-- ==== Sys2Proof/Laws/State.lean ====
section
/-! SUPPORT. Every field of the state after every shared update: no later proof unfolds a record update. -/

namespace Sys2Proof.Machine

variable (s : State)

/-! ## setWord -/

@[simp] theorem State.setWord_pending (a : Nat) (v : Word) : (s.setWord a v).pending = s.pending := rfl
@[simp] theorem State.setWord_clk (a : Nat) (v : Word) : (s.setWord a v).clk = s.clk := rfl
@[simp] theorem State.setWord_ptp (a : Nat) (v : Word) : (s.setWord a v).ptp = s.ptp := rfl
@[simp] theorem State.setWord_hel (a : Nat) (v : Word) : (s.setWord a v).hel = s.hel := rfl
@[simp] theorem State.setWord_frozen (a : Nat) (v : Word) : (s.setWord a v).frozen = s.frozen := rfl
@[simp] theorem State.setWord_free (a : Nat) (v : Word) : (s.setWord a v).free = s.free := rfl
@[simp] theorem State.setWord_sel (a : Nat) (v : Word) : (s.setWord a v).sel = s.sel := rfl
@[simp] theorem State.setWord_flt (a : Nat) (v : Word) : (s.setWord a v).flt = s.flt := rfl
@[simp] theorem State.setWord_mem (a : Nat) (v : Word) : (s.setWord a v).mem = s.mem := rfl
@[simp] theorem State.setWord_host (a : Nat) (v : Word) : (s.setWord a v).host = s.host := rfl
@[simp] theorem State.setWord_mode (a : Nat) (v : Word) : (s.setWord a v).mode = s.mode := rfl
@[simp] theorem State.setWord_mgmt (a : Nat) (v : Word) : (s.setWord a v).mgmt = s.mgmt := rfl
@[simp] theorem State.setWord_pwr (a : Nat) (v : Word) : (s.setWord a v).pwr = s.pwr := rfl
@[simp] theorem State.setWord_scn (a : Nat) (v : Word) : (s.setWord a v).scn = s.scn := rfl
@[simp] theorem State.setWord_eph (a : Nat) (v : Word) : (s.setWord a v).eph = s.eph := rfl
@[simp] theorem State.setWord_dp (a : Nat) (v : Word) : (s.setWord a v).dp = s.dp := rfl
@[simp] theorem State.setWord_ports (a : Nat) (v : Word) : (s.setWord a v).ports = s.ports := rfl
@[simp] theorem State.setWord_net (a : Nat) (v : Word) : (s.setWord a v).net = s.net := rfl
@[simp] theorem State.setWord_lanes (a : Nat) (v : Word) : (s.setWord a v).lanes = s.lanes := rfl
@[simp] theorem State.setWord_kzl (a : Nat) (v : Word) : (s.setWord a v).kzl = s.kzl := rfl
@[simp] theorem State.setWord_stby (a : Nat) (v : Word) : (s.setWord a v).stby = s.stby := rfl
@[simp] theorem State.setWord_se (a : Nat) (v : Word) : (s.setWord a v).se = s.se := rfl
@[simp] theorem State.setWord_prog (a : Nat) (v : Word) : (s.setWord a v).prog = s.prog := rfl
@[simp] theorem State.setWord_bc (a : Nat) (v : Word) : (s.setWord a v).bc = s.bc := rfl

/-! ## put -/

@[simp] theorem State.put_pending (g : Fld) (i v : Nat) : (s.put g i v).pending = s.pending := rfl
@[simp] theorem State.put_clk (g : Fld) (i v : Nat) : (s.put g i v).clk = s.clk := rfl
@[simp] theorem State.put_ptp (g : Fld) (i v : Nat) : (s.put g i v).ptp = s.ptp := rfl
@[simp] theorem State.put_hel (g : Fld) (i v : Nat) : (s.put g i v).hel = s.hel := rfl
@[simp] theorem State.put_frozen (g : Fld) (i v : Nat) : (s.put g i v).frozen = s.frozen := rfl
@[simp] theorem State.put_free (g : Fld) (i v : Nat) : (s.put g i v).free = s.free := rfl
@[simp] theorem State.put_sel (g : Fld) (i v : Nat) : (s.put g i v).sel = s.sel := rfl
@[simp] theorem State.put_flt (g : Fld) (i v : Nat) : (s.put g i v).flt = s.flt := rfl
@[simp] theorem State.put_mem (g : Fld) (i v : Nat) : (s.put g i v).mem = s.mem := rfl
@[simp] theorem State.put_host (g : Fld) (i v : Nat) : (s.put g i v).host = s.host := rfl
@[simp] theorem State.put_mode (g : Fld) (i v : Nat) : (s.put g i v).mode = s.mode := rfl
@[simp] theorem State.put_mgmt (g : Fld) (i v : Nat) : (s.put g i v).mgmt = s.mgmt := rfl
@[simp] theorem State.put_pwr (g : Fld) (i v : Nat) : (s.put g i v).pwr = s.pwr := rfl
@[simp] theorem State.put_scn (g : Fld) (i v : Nat) : (s.put g i v).scn = s.scn := rfl
@[simp] theorem State.put_eph (g : Fld) (i v : Nat) : (s.put g i v).eph = s.eph := rfl
@[simp] theorem State.put_dp (g : Fld) (i v : Nat) : (s.put g i v).dp = s.dp := rfl
@[simp] theorem State.put_ports (g : Fld) (i v : Nat) : (s.put g i v).ports = s.ports := rfl
@[simp] theorem State.put_net (g : Fld) (i v : Nat) : (s.put g i v).net = s.net := rfl
@[simp] theorem State.put_lanes (g : Fld) (i v : Nat) : (s.put g i v).lanes = s.lanes := rfl
@[simp] theorem State.put_kzl (g : Fld) (i v : Nat) : (s.put g i v).kzl = s.kzl := rfl
@[simp] theorem State.put_stby (g : Fld) (i v : Nat) : (s.put g i v).stby = s.stby := rfl
@[simp] theorem State.put_se (g : Fld) (i v : Nat) : (s.put g i v).se = s.se := rfl
@[simp] theorem State.put_prog (g : Fld) (i v : Nat) : (s.put g i v).prog = s.prog := rfl
@[simp] theorem State.put_bc (g : Fld) (i v : Nat) : (s.put g i v).bc = s.bc := rfl

/-! ## put0 -/

@[simp] theorem State.put0_pending (g : Fld) (v : Nat) : (s.put0 g v).pending = s.pending := rfl
@[simp] theorem State.put0_clk (g : Fld) (v : Nat) : (s.put0 g v).clk = s.clk := rfl
@[simp] theorem State.put0_ptp (g : Fld) (v : Nat) : (s.put0 g v).ptp = s.ptp := rfl
@[simp] theorem State.put0_hel (g : Fld) (v : Nat) : (s.put0 g v).hel = s.hel := rfl
@[simp] theorem State.put0_frozen (g : Fld) (v : Nat) : (s.put0 g v).frozen = s.frozen := rfl
@[simp] theorem State.put0_free (g : Fld) (v : Nat) : (s.put0 g v).free = s.free := rfl
@[simp] theorem State.put0_sel (g : Fld) (v : Nat) : (s.put0 g v).sel = s.sel := rfl
@[simp] theorem State.put0_flt (g : Fld) (v : Nat) : (s.put0 g v).flt = s.flt := rfl
@[simp] theorem State.put0_mem (g : Fld) (v : Nat) : (s.put0 g v).mem = s.mem := rfl
@[simp] theorem State.put0_host (g : Fld) (v : Nat) : (s.put0 g v).host = s.host := rfl
@[simp] theorem State.put0_mode (g : Fld) (v : Nat) : (s.put0 g v).mode = s.mode := rfl
@[simp] theorem State.put0_mgmt (g : Fld) (v : Nat) : (s.put0 g v).mgmt = s.mgmt := rfl
@[simp] theorem State.put0_pwr (g : Fld) (v : Nat) : (s.put0 g v).pwr = s.pwr := rfl
@[simp] theorem State.put0_scn (g : Fld) (v : Nat) : (s.put0 g v).scn = s.scn := rfl
@[simp] theorem State.put0_eph (g : Fld) (v : Nat) : (s.put0 g v).eph = s.eph := rfl
@[simp] theorem State.put0_dp (g : Fld) (v : Nat) : (s.put0 g v).dp = s.dp := rfl
@[simp] theorem State.put0_ports (g : Fld) (v : Nat) : (s.put0 g v).ports = s.ports := rfl
@[simp] theorem State.put0_net (g : Fld) (v : Nat) : (s.put0 g v).net = s.net := rfl
@[simp] theorem State.put0_lanes (g : Fld) (v : Nat) : (s.put0 g v).lanes = s.lanes := rfl
@[simp] theorem State.put0_kzl (g : Fld) (v : Nat) : (s.put0 g v).kzl = s.kzl := rfl
@[simp] theorem State.put0_stby (g : Fld) (v : Nat) : (s.put0 g v).stby = s.stby := rfl
@[simp] theorem State.put0_se (g : Fld) (v : Nat) : (s.put0 g v).se = s.se := rfl
@[simp] theorem State.put0_prog (g : Fld) (v : Nat) : (s.put0 g v).prog = s.prog := rfl
@[simp] theorem State.put0_bc (g : Fld) (v : Nat) : (s.put0 g v).bc = s.bc := rfl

YOUR GOAL:
From the listing above, work out the number of lines that contain "frozen" and give only that.

REPLY TO THE EXERCISE:
3